Exercise directions ▸ Below are records; reproduce exactly the lines from the one that has "(ha : Says t" through the one that has "(hn : (valOf", ends included, and nothing more.

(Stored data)
----
theorem signedPlace_bounds (n : Bool) (k : Nat) : -1 - (k : Int) ≤ signedPlace n k ∧ signedPlace n k ≤ k := by
  cases n <;> simp only [signedPlace] <;> omega

/-- Against a greater magnitude code only the other sign counts. -/
theorem signedPlace_lt_of_lt {k k' : Nat} (n n' : Bool) (h : k < k') : signedPlace n k < signedPlace n' k' ↔ n' = false := by
  have hb := signedPlace_bounds n k
  cases n' <;> simp [signedPlace] <;> omega

theorem signedPlace_lt_of_gt {k k' : Nat} (n n' : Bool) (h : k' < k) : signedPlace n k < signedPlace n' k' ↔ n = true := by
  have hb := signedPlace_bounds n' k'
  cases n <;> simp [signedPlace] <;> omega

theorem signedPlace_lt_same (n n' : Bool) (k : Nat) : signedPlace n k < signedPlace n' k ↔ n = true ∧ n' = false := by
  cases n' with
  | true => simpa [signedPlace] using (signedPlace_bounds n k).1
  | false => cases n <;> simp [signedPlace]; omega

/-- Numbers are ordered as their places: where the values are equal both are zeros, and the sign decides. -/
theorem vLess_num (t : FloatFmt) (n n' : Bool) (k k' : Nat) :
    vLess (.num n (t.member k)) (.num n' (t.member k')) = decide (signedPlace n k < signedPlace n' k') := by
  have hs : ((Val.num n' (t.member k')).real.sub (Val.num n (t.member k)).real).sign =
      Int.sign ((if n' then -(height t k' : Int) else height t k') - (if n then -(height t k : Int) else height t k)) := by
    rw [sub_sign_of_plain (real_plain t n' k') (real_plain t n k) (grid_le_real t n' k') (grid_le_real t n k), real_at_grid,
      real_at_grid, sgn_eq_sign]
  have hlt : height t k < height t k' ↔ k < k' := height_lt_iff t k k'
  have hgt : height t k' < height t k ↔ k' < k := height_lt_iff t k' k
  have h0 : 0 < height t k ↔ 0 < k := by simpa only [height_zero] using height_lt_iff t 0 k
  have hz : (Val.num n (t.member k)).isZero = decide (k = 0) := by
    rw [Bool.eq_iff_iff, decide_eq_true_iff, ← member_sign_eq_zero t k]; exact beq_iff_eq
  rw [Bool.eq_iff_iff]
  simp only [vLess, hs, hz, Val.neg, Int.sign_eq_zero_iff_zero, Int.sign_pos_iff, signedPlace]
  clear hs hz
  match n, n' with
  | false, false => simp; omega
  | false, true => simp; omega
  | true, false => simp; split <;> omega
  | true, true => simp; omega

/-! What a code says. -/

theorem zOf_pos (f : Nat) : 0 < zOf f := by unfold zOf; split <;> decide

/-- A code that is no NaN is a number of its magnitude code, or an infinity one magnitude code past the largest number. -/
inductive Says (t : FloatFmt) (n : Bool) (k : Nat) : Val → Prop
  | num (h : k ≤ t.maxCode) : Says t n k (.num n (t.member k))
  | inf (h : k = t.maxCode + 1) : Says t n k (.inf n)

/-- The order of what two codes of a format say is the order of their places. -/
theorem vLess_of_says {t : FloatFmt} {n n' : Bool} {k k' : Nat} {a b : Val} (ha : Says t n k a) (hb : Says t n' k' b) :
    vLess a b = decide (signedPlace n k < signedPlace n' k') := by
  rw [Bool.eq_iff_iff, decide_eq_true_iff]
  cases ha with
  | num h =>
    cases hb with
    | num => rw [vLess_num, decide_eq_true_iff]
    | inf h' => rw [signedPlace_lt_of_lt n n' (by omega)]; simp [vLess]
  | inf h =>
    cases hb with
    | num h' => rw [signedPlace_lt_of_gt n n' (by omega)]; rfl
    | inf h' => rw [h, h', signedPlace_lt_same]; simp [vLess]

theorem valOf_says {f x : Nat} (hf : isFloat f = true) (hx : x < 2 ^ zOf f) (hn : (valOf f x).isNaN = false) :
    Says (floatFmt f) (field x (zOf f - 1) 1 == 1) (x % 2 ^ (zOf f - 1)) (valOf f x) := by
  rw [valOf, if_pos hf, Nat.mod_eq_of_lt hx] at hn ⊢
  simp only [floatVal] at hn ⊢
  split at hn
  case isTrue h => rw [if_pos h]; exact .num h
  case isFalse h =>
    split at hn
    case isTrue hi =>
      split at hn
      case isTrue he => rw [if_neg h, if_pos hi, if_pos he]; exact .inf he
      case isFalse => cases hn
    case isFalse => cases hn

theorem place_eq (z x : Nat) : place z x = if x < 2 ^ (z - 1) then (x : Int) else (2 ^ (z - 1) : Nat) - 1 - (x : Int) := by
  rw [Int.natCast_pow]; rfl

theorem place_eq_signedPlace {f x : Nat} (hx : x < 2 ^ zOf f) :
    place (zOf f) x = signedPlace (field x (zOf f - 1) 1 == 1) (x % 2 ^ (zOf f - 1)) := by
  obtain ⟨n, hz⟩ : ∃ n, zOf f = n + 1 := Nat.exists_eq_add_one.2 (zOf_pos f)
  have hp : 2 ^ zOf f = 2 * 2 ^ n := by rw [hz, Nat.pow_succ']
  rw [place_eq, hz, Nat.add_sub_cancel, field]
  by_cases h : x < 2 ^ n
  · simp [h, Nat.div_eq_of_lt, Nat.mod_eq_of_lt, signedPlace]
  · have hd : x / 2 ^ n = 1 := Nat.div_eq_of_lt_le (by omega) (by omega)
    have hm : x % 2 ^ n = x - 2 ^ n := by rw [Nat.mod_eq_sub_mod (by omega), Nat.mod_eq_of_lt (by omega)]
    simp only [if_neg h, hd, hm, signedPlace, Nat.pow_one, Nat.mod_eq_of_lt Nat.one_lt_two, beq_self_eq_true, if_true]
    omega

theorem vLess_valOf {f x y : Nat} (hf : isFloat f = true) (hx : x < 2 ^ zOf f) (hy : y < 2 ^ zOf f)
    (hnx : (valOf f x).isNaN = false) (hny : (valOf f y).isNaN = false) :
    vLess (valOf f x) (valOf f y) = decide (place (zOf f) x < place (zOf f) y) := by
  rw [vLess_of_says (valOf_says hf hx hnx) (valOf_says hf hy hny), place_eq_signedPlace hx, place_eq_signedPlace hy]

theorem place_injective (z : Nat) : Function.Injective (place z) := by
  intro x y h
  simp only [place_eq] at h
  generalize 2 ^ (z - 1) = p at h
  split at h <;> split at h <;> omega

/-! Minimum and maximum. -/

theorem isSNaN_of_not_nan {v : Val} (h : v.isNaN = false) : v.isSNaN = false := by
  cases v with
  | nan => cases h
  | inf => rfl
  | num => rfl

theorem fminmax_of_nan {f x y : Nat} (mx number : Bool) (h : ((valOf f x).isNaN || (valOf f y).isNaN) = true) :
    fminmax f mx number x y =
      { code := if (valOf f x).isNaN && (valOf f y).isNaN then (defaultNaN f).getD 0
          else if number then (if (valOf f x).isNaN then y else x) else (defaultNaN f).getD 0
        fl := if (valOf f x).isSNaN || (valOf f y).isSNaN then 1 else 0 } := by
  cases hx : (valOf f x).isNaN with
  | true =>
    cases hy : (valOf f y).isNaN with
    | true => simp [fminmax, snan, hx, hy]
    | false => simp [fminmax, snan, hx, hy, isSNaN_of_not_nan hy]
  | false =>
    have hy : (valOf f y).isNaN = true := by simpa [hx] using h
    simp [fminmax, snan, hx, hy, isSNaN_of_not_nan hx]

theorem fminmax_of_numbers {f x y : Nat} (mx number : Bool) (hx : (valOf f x).isNaN = false) (hy : (valOf f y).isNaN = false) :
    fminmax f mx number x y = { code := if vLess (valOf f x) (valOf f y) != mx then x else y } := by
  simp [fminmax, hx, hy]

/-- Settles O8: a NaN is treated by Table 5.10, and numbers are ordered as their places. -/
theorem minimumMaximum : Obligations.MinimumMaximum := by
  unfold Obligations.MinimumMaximum
  intro k hk number x y hx hy
  have hfmt : ∀ k ∈ [(0, 64), (1, 32), (2, 16), (3, 16)], isFloat k.1 = true ∧ zOf k.1 = k.2 := by decide
  obtain ⟨hf, hz⟩ := hfmt k hk
  rw [← hz] at hx hy ⊢
  dsimp only
  split
  case isTrue h => rw [fminmax_of_nan _ _ h, fminmax_of_nan _ _ h]; exact ⟨rfl, rfl, rfl, rfl⟩
  case isFalse h =>
    obtain ⟨hnx, hny⟩ : (valOf k.1 x).isNaN = false ∧ (valOf k.1 y).isNaN = false := by simpa using h
    rw [fminmax_of_numbers _ _ hnx hny, fminmax_of_numbers _ _ hnx hny, vLess_valOf hf hx hy hnx hny]
    obtain hlt | heq | hgt := Int.lt_trichotomy (place (zOf k.1) x) (place (zOf k.1) y)
    · simp [hlt, Int.le_of_lt hlt]
    · simp [place_injective _ heq]
    · simp [Int.not_lt.2 (Int.le_of_lt hgt), Int.not_le.2 hgt]

end Sys2Proof.FloatOrder
end

section
/-! SUPPORT. The word instructions of the lane pipe (R178 to R183): each value of the model as the value of its table, the bit-field
instructions bit by bit. -/
namespace Sys2Proof.IntegerWords
open Sys2Proof Sys2Proof.Machine Sys2Proof.Safety Sys2Proof.Claims

/-! Shifts and rotations (R179, R180). -/

theorem shl32_eq (x : Word) (c : Nat) : shl32 x c = BitVec.ofNat 32 (x.toNat * 2 ^ c) := by
  unfold shl32
  split
  case isTrue => exact BitVec.eq_of_toNat_eq (by rw [BitVec.toNat_shiftLeft, Nat.shiftLeft_eq, BitVec.toNat_ofNat])
  case isFalse h =>
    have hd : 2 ^ 32 ∣ x.toNat * 2 ^ c := Nat.dvd_trans (Nat.pow_dvd_pow 2 (Nat.le_of_not_lt h)) (Nat.dvd_mul_left _ _)
    exact BitVec.eq_of_toNat_eq (by rw [BitVec.toNat_ofNat, Nat.mod_eq_zero_of_dvd hd]; rfl)

theorem shr32_eq (x : Word) (c : Nat) : shr32 x c = BitVec.ofNat 32 (x.toNat / 2 ^ c) := by
  have hle : x.toNat / 2 ^ c < 2 ^ 32 := Nat.lt_of_le_of_lt (Nat.div_le_self _ _) x.isLt
  apply BitVec.eq_of_toNat_eq
  rw [BitVec.toNat_ofNat, Nat.mod_eq_of_lt hle, shr32]
  split
  case isTrue => rw [BitVec.toNat_ushiftRight, Nat.shiftRight_eq_div_pow]
  case isFalse h =>
    have hp : 2 ^ 32 ≤ 2 ^ c := Nat.pow_le_pow_right (by decide) (Nat.le_of_not_lt h)
    rw [Nat.div_eq_of_lt (Nat.lt_of_lt_of_le x.isLt hp)]; rfl

theorem sar32_eq (x : Word) (c : Nat) : sar32 x c = BitVec.ofInt 32 (x.toInt / 2 ^ min c 31) := by
  rw [sar32, BitVec.sshiftRight_eq, Int.shiftRight_eq_div_pow, Int.natCast_pow]; rfl

theorem rotateLeft_eq (x : Word) (r : Nat) : x.rotateLeft (r % 32) = x <<< (r % 32) ||| x >>> (32 - r % 32) := by
  rw [BitVec.rotateLeft_def, Nat.mod_mod]

/-! Counts of bits (R179). -/

theorem popc_eq_countP (v n : Nat) : popc v n = (List.range n).countP v.testBit := by
  induction n generalizing v with
  | zero => rfl
  | succ n ih =>
    have hs : v.testBit ∘ Nat.succ = (v / 2).testBit := funext (Nat.testBit_succ v)
    rw [popc, ih, List.range_succ_eq_map, List.countP_cons, List.countP_map, hs, Nat.testBit_zero, Nat.add_comm]
    congr 1
    rcases Nat.mod_two_eq_zero_or_one v with h | h <;> simp [h]

theorem popc_eq (x : Word) : popc x.toNat 32 = countBits x := popc_eq_countP x.toNat 32

/-- A run of the range that ends at m, where the test first fails, has m members. -/
theorem length_takeWhile_range {p : Nat → Bool} {n m : Nat} (hm : m < n) (hp : p m = false) (hlt : ∀ k < m, p k = true) :
    ((List.range n).takeWhile p).length = m := by
  have hi : (List.range n).findIdx (fun k => !p k) = m := by
    rw [List.findIdx_eq (by simpa using hm)]
    simpa [hp] using hlt
  rw [List.takeWhile_eq_take_findIdx_not, hi, List.length_take, List.length_range, Nat.min_eq_left (Nat.le_of_lt hm)]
----
Answer below ▸
theorem vLess_of_says {t : FloatFmt} {n n' : Bool} {k k' : Nat} {a b : Val} (ha : Says t n k a) (hb : Says t n' k' b) :
    vLess a b = decide (signedPlace n k < signedPlace n' k') := by
  rw [Bool.eq_iff_iff, decide_eq_true_iff]
  cases ha with
  | num h =>
    cases hb with
    | num => rw [vLess_num, decide_eq_true_iff]
    | inf h' => rw [signedPlace_lt_of_lt n n' (by omega)]; simp [vLess]
  | inf h =>
    cases hb with
    | num h' => rw [signedPlace_lt_of_gt n n' (by omega)]; rfl
    | inf h' => rw [h, h', signedPlace_lt_same]; simp [vLess]

theorem valOf_says {f x : Nat} (hf : isFloat f = true) (hx : x < 2 ^ zOf f) (hn : (valOf f x).isNaN = false) :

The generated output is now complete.